## Exercise details
Only one stretch of the data below is needed. Output the lines from the one with "s.computes (.li t" up to and including the one with "s.computes (.cmpReg t", exactly as they stand.

[Opening Data excerpts section]

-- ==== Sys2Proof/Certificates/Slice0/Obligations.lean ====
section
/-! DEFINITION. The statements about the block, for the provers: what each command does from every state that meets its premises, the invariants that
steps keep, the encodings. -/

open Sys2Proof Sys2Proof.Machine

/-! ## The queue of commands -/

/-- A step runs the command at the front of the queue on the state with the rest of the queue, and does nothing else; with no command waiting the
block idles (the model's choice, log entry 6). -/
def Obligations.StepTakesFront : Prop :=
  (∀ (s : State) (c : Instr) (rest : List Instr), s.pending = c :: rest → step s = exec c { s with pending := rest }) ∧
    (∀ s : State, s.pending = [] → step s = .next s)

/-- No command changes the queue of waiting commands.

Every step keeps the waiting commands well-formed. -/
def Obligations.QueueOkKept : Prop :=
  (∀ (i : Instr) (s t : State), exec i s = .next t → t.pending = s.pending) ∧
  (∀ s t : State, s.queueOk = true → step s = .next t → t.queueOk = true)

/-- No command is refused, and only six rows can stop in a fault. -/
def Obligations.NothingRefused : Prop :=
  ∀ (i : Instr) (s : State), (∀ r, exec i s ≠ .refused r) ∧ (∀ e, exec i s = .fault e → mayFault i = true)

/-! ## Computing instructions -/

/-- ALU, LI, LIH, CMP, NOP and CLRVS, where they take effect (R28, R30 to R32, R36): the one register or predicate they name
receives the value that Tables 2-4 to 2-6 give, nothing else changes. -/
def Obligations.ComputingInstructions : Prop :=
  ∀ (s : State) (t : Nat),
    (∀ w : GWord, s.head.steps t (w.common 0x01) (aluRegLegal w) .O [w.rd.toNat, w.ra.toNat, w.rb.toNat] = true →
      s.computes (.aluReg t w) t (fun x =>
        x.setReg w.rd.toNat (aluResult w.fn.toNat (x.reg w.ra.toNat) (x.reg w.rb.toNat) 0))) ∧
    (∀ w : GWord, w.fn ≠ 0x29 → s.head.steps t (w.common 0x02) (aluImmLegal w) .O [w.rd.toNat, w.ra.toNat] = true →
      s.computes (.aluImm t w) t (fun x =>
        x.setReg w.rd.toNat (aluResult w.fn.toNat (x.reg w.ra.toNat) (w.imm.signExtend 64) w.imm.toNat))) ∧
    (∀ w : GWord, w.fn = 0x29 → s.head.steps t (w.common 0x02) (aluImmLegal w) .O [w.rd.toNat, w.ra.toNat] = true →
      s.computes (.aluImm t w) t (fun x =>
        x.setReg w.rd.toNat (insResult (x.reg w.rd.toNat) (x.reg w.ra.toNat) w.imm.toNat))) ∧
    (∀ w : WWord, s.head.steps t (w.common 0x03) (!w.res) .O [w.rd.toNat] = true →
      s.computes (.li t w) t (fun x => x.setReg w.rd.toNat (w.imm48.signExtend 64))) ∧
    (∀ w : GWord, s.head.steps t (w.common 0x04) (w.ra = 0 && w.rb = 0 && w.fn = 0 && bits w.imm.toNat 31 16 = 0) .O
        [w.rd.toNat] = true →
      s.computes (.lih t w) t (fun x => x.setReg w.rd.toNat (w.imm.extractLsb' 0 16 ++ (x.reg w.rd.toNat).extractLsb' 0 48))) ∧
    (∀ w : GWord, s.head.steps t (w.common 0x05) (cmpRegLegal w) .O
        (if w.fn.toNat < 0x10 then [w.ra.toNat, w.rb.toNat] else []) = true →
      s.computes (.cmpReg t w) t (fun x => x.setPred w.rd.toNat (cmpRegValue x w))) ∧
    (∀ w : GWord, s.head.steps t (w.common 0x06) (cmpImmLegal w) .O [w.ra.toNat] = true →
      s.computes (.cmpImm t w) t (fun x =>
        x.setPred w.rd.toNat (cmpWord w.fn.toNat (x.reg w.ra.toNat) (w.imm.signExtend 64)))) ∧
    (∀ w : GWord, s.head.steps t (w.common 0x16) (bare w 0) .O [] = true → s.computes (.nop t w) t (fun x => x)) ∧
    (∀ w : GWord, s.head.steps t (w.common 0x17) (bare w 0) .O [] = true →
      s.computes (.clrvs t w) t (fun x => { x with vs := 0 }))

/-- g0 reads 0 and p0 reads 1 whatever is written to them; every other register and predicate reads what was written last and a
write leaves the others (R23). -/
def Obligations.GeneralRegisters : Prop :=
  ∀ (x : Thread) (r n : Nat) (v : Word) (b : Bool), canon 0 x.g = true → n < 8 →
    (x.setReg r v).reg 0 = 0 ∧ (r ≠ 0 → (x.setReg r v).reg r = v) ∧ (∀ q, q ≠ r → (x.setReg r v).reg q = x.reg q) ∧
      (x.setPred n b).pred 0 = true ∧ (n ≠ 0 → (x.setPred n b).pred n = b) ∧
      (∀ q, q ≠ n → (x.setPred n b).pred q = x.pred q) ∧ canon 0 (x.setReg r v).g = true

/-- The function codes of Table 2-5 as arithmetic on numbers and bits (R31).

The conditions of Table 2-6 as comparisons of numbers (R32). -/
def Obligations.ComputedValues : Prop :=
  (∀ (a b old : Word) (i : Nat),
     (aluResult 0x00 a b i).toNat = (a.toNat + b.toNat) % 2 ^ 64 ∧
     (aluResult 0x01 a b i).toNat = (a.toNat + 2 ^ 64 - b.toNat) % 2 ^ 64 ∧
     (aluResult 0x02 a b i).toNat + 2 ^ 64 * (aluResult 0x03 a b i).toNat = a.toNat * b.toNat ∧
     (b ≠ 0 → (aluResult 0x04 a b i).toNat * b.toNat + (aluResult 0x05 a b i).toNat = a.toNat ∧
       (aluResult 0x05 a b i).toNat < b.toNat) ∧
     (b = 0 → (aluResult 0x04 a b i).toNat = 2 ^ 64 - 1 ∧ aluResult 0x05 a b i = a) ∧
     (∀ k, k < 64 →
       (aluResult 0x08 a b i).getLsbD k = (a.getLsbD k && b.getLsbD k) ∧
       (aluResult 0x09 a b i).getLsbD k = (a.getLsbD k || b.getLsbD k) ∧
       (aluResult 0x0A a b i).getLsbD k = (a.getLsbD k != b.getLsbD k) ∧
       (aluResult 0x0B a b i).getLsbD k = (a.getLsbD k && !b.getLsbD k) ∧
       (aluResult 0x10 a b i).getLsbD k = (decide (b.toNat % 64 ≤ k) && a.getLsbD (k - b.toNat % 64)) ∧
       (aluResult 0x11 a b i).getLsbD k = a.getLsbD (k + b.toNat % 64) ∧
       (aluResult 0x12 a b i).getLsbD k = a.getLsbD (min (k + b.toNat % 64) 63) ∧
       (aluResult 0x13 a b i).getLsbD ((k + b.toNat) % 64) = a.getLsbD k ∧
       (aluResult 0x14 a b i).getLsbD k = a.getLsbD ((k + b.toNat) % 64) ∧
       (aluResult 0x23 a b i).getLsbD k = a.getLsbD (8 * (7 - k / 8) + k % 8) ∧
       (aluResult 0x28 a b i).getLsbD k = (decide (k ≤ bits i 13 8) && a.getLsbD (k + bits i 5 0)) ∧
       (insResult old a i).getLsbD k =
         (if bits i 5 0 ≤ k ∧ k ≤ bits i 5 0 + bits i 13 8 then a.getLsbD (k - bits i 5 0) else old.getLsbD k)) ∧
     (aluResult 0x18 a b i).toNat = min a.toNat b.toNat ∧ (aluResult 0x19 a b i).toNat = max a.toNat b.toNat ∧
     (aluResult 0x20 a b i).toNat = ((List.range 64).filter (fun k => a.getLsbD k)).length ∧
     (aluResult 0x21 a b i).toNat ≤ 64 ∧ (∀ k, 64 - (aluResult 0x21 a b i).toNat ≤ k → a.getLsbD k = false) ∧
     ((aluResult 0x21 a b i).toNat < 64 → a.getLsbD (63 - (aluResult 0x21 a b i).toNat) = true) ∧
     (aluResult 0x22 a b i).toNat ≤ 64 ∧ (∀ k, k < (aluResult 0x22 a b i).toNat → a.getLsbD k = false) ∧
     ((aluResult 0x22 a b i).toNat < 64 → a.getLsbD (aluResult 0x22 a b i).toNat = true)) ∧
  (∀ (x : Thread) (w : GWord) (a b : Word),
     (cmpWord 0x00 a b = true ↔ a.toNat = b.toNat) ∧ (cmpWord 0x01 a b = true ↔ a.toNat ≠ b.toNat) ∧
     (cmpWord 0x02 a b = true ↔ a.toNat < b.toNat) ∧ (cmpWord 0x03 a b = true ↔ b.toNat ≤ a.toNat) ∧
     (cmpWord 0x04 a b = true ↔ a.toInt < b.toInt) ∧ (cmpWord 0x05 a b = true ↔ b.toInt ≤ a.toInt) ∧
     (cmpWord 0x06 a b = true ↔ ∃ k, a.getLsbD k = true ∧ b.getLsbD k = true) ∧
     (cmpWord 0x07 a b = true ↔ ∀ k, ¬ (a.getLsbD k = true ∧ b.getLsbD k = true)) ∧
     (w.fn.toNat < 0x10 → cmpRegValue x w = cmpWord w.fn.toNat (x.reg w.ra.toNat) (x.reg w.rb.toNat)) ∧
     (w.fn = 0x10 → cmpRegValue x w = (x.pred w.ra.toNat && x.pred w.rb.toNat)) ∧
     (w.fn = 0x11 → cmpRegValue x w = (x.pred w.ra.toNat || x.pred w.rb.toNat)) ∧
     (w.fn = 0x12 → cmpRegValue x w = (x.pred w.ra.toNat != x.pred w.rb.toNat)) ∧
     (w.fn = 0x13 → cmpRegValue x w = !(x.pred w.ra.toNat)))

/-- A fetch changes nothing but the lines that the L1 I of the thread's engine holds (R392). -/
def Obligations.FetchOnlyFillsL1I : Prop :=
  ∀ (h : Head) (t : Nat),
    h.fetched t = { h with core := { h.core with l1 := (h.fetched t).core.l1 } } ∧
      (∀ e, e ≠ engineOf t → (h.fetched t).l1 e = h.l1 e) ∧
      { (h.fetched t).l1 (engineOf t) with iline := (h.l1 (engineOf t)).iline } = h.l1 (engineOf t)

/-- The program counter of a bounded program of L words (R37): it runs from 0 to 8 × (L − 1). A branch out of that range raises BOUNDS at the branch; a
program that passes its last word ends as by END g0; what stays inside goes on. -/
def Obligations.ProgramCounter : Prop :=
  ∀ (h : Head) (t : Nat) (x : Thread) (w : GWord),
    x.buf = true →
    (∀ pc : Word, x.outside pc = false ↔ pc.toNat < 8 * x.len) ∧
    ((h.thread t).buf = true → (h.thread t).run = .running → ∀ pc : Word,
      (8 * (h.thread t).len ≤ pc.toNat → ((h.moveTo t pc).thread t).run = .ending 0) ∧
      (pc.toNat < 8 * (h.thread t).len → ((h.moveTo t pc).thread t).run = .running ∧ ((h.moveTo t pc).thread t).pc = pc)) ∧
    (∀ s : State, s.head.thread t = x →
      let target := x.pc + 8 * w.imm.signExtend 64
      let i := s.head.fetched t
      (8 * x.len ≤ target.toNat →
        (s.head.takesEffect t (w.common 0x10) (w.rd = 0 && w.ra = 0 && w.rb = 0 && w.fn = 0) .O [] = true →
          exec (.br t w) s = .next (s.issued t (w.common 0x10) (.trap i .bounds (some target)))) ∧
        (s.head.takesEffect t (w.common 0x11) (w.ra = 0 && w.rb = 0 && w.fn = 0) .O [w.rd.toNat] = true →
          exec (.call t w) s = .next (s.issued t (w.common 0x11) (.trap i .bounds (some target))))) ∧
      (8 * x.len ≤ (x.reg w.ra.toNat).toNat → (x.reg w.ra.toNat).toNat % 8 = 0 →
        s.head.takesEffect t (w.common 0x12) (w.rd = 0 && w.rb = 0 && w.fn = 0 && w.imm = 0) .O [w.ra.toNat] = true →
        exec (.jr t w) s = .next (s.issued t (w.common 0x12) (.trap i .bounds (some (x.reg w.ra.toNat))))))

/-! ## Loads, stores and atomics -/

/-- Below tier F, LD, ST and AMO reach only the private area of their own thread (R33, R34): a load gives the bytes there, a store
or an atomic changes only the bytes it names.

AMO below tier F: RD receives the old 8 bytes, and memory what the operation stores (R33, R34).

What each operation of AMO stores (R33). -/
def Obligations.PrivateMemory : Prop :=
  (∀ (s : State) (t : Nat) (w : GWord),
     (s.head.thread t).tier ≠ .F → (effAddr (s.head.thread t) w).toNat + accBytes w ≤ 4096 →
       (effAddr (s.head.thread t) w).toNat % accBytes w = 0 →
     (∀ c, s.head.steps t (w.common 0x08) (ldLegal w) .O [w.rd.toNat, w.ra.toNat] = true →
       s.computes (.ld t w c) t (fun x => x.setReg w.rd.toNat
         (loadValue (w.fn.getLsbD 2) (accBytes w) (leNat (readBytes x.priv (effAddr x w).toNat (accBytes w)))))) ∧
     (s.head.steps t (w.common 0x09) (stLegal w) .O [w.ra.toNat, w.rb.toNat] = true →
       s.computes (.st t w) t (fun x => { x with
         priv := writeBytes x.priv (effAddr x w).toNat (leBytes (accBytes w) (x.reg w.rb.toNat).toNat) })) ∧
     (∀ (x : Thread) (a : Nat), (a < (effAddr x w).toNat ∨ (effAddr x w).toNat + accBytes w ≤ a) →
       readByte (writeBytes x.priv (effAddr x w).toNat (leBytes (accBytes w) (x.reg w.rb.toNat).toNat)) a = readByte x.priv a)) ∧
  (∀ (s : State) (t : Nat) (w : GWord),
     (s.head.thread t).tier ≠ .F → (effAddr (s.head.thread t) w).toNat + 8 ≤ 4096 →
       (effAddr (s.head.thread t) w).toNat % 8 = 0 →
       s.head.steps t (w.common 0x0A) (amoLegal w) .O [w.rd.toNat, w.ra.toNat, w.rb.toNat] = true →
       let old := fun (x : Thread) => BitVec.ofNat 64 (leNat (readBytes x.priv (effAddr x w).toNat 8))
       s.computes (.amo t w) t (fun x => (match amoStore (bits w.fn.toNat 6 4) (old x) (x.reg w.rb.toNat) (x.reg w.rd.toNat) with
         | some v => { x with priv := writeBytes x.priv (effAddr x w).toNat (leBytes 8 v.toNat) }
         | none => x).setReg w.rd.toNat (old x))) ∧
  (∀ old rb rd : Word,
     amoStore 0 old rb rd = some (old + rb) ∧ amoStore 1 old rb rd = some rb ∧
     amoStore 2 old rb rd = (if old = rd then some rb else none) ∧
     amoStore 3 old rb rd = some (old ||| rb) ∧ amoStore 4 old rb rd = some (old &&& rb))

[Closing Data excerpts section]

## Answer to this exercise
      s.computes (.li t w) t (fun x => x.setReg w.rd.toNat (w.imm48.signExtend 64))) ∧
    (∀ w : GWord, s.head.steps t (w.common 0x04) (w.ra = 0 && w.rb = 0 && w.fn = 0 && bits w.imm.toNat 31 16 = 0) .O
        [w.rd.toNat] = true →
      s.computes (.lih t w) t (fun x => x.setReg w.rd.toNat (w.imm.extractLsb' 0 16 ++ (x.reg w.rd.toNat).extractLsb' 0 48))) ∧
    (∀ w : GWord, s.head.steps t (w.common 0x05) (cmpRegLegal w) .O
        (if w.fn.toNat < 0x10 then [w.ra.toNat, w.rb.toNat] else []) = true →
      s.computes (.cmpReg t w) t (fun x => x.setPred w.rd.toNat (cmpRegValue x w))) ∧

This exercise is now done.